Nós aprendemos que, às vezes, tem pessoas que têm muito potencial, sabe fazer as coisas mas não tem compromisso [...], Eu acho melhor um cara que não sabe mas que tenha vontade de aprender e que tenha compromisso, do que um cara que sabe muito, mas que não tem compromisso, isso a gente aprendeu dentro do PRECE, a gente aprendeu que compromisso era importante, a gente colocava um cara como coordenador de disciplina e diziam “Ele não sabe não”, mas ele vai aprender, “Por que ele vai aprender?” Porque tem compromisso (RC 5).

Quando analisamos as categorias que compõem o papel social do precista, percebemos que elas se relacionam entre si e convergem para a efetivação do fortalecimento, que é uma categoria definida por Montero (2006, p. 72, tradução nossa) como:

Processo mediante o qual os membros de uma comunidade (indivíduos interessados e grupos organizados) desenvolvem conjuntamente capacidades e recursos para controlar sua situação de vida, atuando de maneira comprometida, consciente e crítica, para alcançar a transformação do seu ambiente segundo suas necessidades e aspirações, transformando-se ao mesmo tempo a si mesmo.11

O processo de fortalecimento leva em conta uma série de elementos como participação baseada na solidariedade e no apoio social, processo de conscientização; poder social, politização, autogestão, dentre outros. Já apresentamos acima discussões acerca da solidariedade e do apoio social. A participação é capaz de gerar um trânsito de consciência, ou seja, um processo de conscientização, que é possível através da construção de espaços de diálogo que inclua a participação de todos (FREIRE, 2005), sendo capaz de se dirigir a uma cidadania ativa que implica na expressão dos direitos que se quer ter, ao invés de simplesmente usufruir dos direitos elaborados por outros (VIEIRA; XIMENES, 2008), o que está relacionado à conquista de maior poder social e politização, podendo levar a uma autogestão.

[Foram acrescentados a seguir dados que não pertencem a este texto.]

/-- TIME sends the package time base, ISPOIS the poison bit of its operand as an unpoisoned predicate, and PMARK the time, which it
also records with l[31:0] at belay (06 R134). CSRR, CSRW, CSRS and CSRC send the register's value at the start of the pitch,
unpoisoned, 0 for a reserved number; the last three ask for their change at belay, and poisoned data marks the pitch
control-poisoned (05 R102, R108; 06 R132). -/
def Obligations.TimeAndRegisters : Prop :=
  ((∀ p u t s e, Fires (.time_ p u t) s e →
     exec (.time_ p u t) s = .next (after (.time_ p u t) e (gives e (.scalar (BitVec.ofNat 64 (s.cycle / 17)))))) ∧
   (∀ p u t s e, Fires (.ispois p u t) s e → exec (.ispois p u t) s =
     .next (after (.ispois p u t) e { out0 := some (.pred e.left.pois), out1 := some (.pred e.left.pois), pois := false })) ∧
   (∀ p u t s e, Fires (.pmark p u t) s e → exec (.pmark p u t) s = .next (after (.pmark p u t) e
     { gives e (.scalar (BitVec.ofNat 64 (s.cycle / 17))) with
       effects := [.mark (BitVec.ofNat 32 e.a.toNat) (BitVec.ofNat 64 (s.cycle / 17))] }))) ∧
  ((∀ p n t s e, Fires (.csrr p n t) s e →
     exec (.csrr p n t) s = .next (after (.csrr p n t) e { out0 := some (.scalar (e.csr n)) })) ∧
   (∀ p n t s e, Fires (.csrw p n t) s e → exec (.csrw p n t) s =
     .next (after (.csrw p n t) e { out0 := some (.scalar (e.csr n)), effects := [.csr .write n e.a], ctl := e.left.pois })) ∧
   (∀ p n t s e, Fires (.csrs p n t) s e → exec (.csrs p n t) s =
     .next (after (.csrs p n t) e { out0 := some (.scalar (e.csr n)), effects := [.csr .set n e.a], ctl := e.left.pois })) ∧
   (∀ p n t s e, Fires (.csrc p n t) s e → exec (.csrc p n t) s =
     .next (after (.csrc p n t) e { out0 := some (.scalar (e.csr n)), effects := [.csr .clear n e.a], ctl := e.left.pois })) ∧
   (∀ e : Env, e.csr 0x023 = e.r.frnd.setWidth 64 ∧ e.csr 0x024 = e.r.fflags.setWidth 64 ∧ e.csr 0x031 = e.r.rngctr ∧
     e.csr 0x010 = e.p.snap.ctags ∧ e.csr 0x041 = e.p.snap.time ∧ e.csr 0x003 = e.r.ctx.setWidth 64 ∧ e.csr 0xFFF = 0))

/-! ## Memory instructions (10) -/

/-- The loads LDB, LDBU, LDH, LDHU, LDW, LDWU, LDD, LDV and LDVX, when their address passes the checks of R210, no unresolved
operation of lower LSID may overlap and nothing holds their lines: the bytes the task sees after its stores of lower LSID, extended
as R212 says, poisoned by the address and by the lines read; the lines read are noted and verified. Memory is as the load has read
it: where no sector was read ahead (12 R259), as it stands; a sector read ahead, as it stood then. What a task reads of one line is
memory's byte where it has stored nothing, else its own byte of its shadow line (09 R201; 10 R212). -/
def Obligations.Loads : Prop :=
  (∀ i l n spans mk s e bs, Spec.loads e i = some (l, n, spans, mk) → Fires i s e →
     e.access { align := n, r := true } spans = .ok bs → e.behindLower l.toNat bs = false → e.held false bs = false →
     ∃ d b, (d, b) = ((s.asRead bs (e.p.earlyOf e.k)).applyStores e.t (e.p.storesBelow l.toNat)).readBounds e.t bs ∧
       exec i s = .next (((after i e { out0 := some (mk d), pois := e.pois || b, counted := e.pois || b }).touchPad
         (bs.map fun x => lineKey x.loc)).readLines e.ctx (bs.map fun x => lineKey x.loc))) ∧
  (∀ (s : State) bs, s.asRead bs [] = s) ∧
  (∀ (s : State) bs (x : SectorRead) k, s.mem.wf = true → k < 16 → (s.asRead bs [x]).mem.read (x.loc + k) = BitVec.ofNat 8 (x.data.toNat / 2 ^ (8 * k))) ∧
  (∀ (s : State) bs (x : SectorRead) a, s.mem.wf = true → a < x.loc ∨ x.loc + 16 ≤ a → (s.asRead bs [x]).mem.read a = s.mem.read a) ∧
  (∀ (s : State) (r : Run) loc n k, loc % 128 + n ≤ 128 → k < n →
     (s.readOwn r loc n).1[k]? = some
       (match r.shadow.find? fun x => x.loc == loc - loc % 128 with
         | none => s.mem.read (loc + k)
         | some x => if x.mask.getLsbD (loc % 128 + k) then BitVec.ofNat 8 (x.data.toNat / 2 ^ (8 * (loc % 128 + k)))
             else s.mem.read (loc + k)))

/-- The stores STB, STH, STW, STD, STV and STVX, when their address passes the checks of R210 and nothing holds their lines: the
bytes wait for belay in pieces at the locations the checks found, with the poison of the data; a poisoned address marks the pitch
control-poisoned (03 R63; 10 R213). A store as it takes effect at belay (09 R201; 10 R213). Outside the scratchpad: afterwards the
task reads the stored bytes at the location stored to, every other byte as before, and no byte of memory has changed. In the
scratchpad: memory holds the bytes. -/
def Obligations.Stores : Prop :=
  (∀ i l n spans data b s e bs, Spec.stores e i = some (l, n, spans, data, b) → Fires i s e →
     e.access { align := n, w := true } spans = .ok bs → e.held true bs = false →
     ∃ ps, exec i s = .next (after i e { effects := [.store l.toNat ps b],
                                         ctl := if i matches .stvx _ _ then e.left.pois || e.right.pois else e.left.pois }) ∧
       ps.map (fun p => (p.loc, p.bytes)) = bs.map fun x => (x.loc, (data.drop x.off).take x.n)) ∧
  ((∀ (s : State) t r p b, s.run? t = some r → p.local_ = false → p.loc % 128 + p.bytes.length ≤ 128 →
     ∃ r', (s.storePiece t b p).run? t = some r' ∧ (s.storePiece t b p).mem = s.mem ∧
       (∀ a, ((s.storePiece t b p).readOwn r' a 1).1 =
         if p.loc ≤ a ∧ a < p.loc + p.bytes.length then [p.bytes[a - p.loc]?.getD 0] else (s.readOwn r a 1).1)) ∧
   (∀ (s : State) t p b, s.mem.wf = true → p.local_ = true → locSpace p.loc = spPad → (∀ k, (s.line k).chkBad = false) →
     ∀ a, (s.storePiece t b p).mem.read a =
       if p.loc ≤ a ∧ a < p.loc + p.bytes.length then p.bytes[a - p.loc]?.getD 0 else s.mem.read a))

Nesse sentido, percebemos que o papel social exercido pelos precistas visa, em última instância, o fortalecimento desses sujeitos para atuarem em prol das transformações pessoais e sociais. Assis (GF 2) explicita o papel que o grupo tem na constituição desse fortalecimento:

Quando conheci o PRECE, e aí as pessoas começaram a falar dessa responsabilidade, que eu era capaz, que eu não tava só, me senti empoderado pra vencer muitas das barreiras, eu via um obstáculo muito grande e eu me lembrava que eu não estou só, tem um grupo que tá me dando apoio, suporte, que acredita que sou capaz de passar por esse desafio e foi assim que eu consegui passar (ASSIS, GF 2).

11“El processo mediante el cual los miembros de una comunidad (individuos interesados y grupos organizados)

desarrollan conjuntamente capacidades y recursos para controlar su situación de vida, actuando de manera comprometida, consciente y crítica, para lograr la transformación de su entorno según sus nec esidades y aspiraciones, trasformándose al mismo tempo a si mismos”.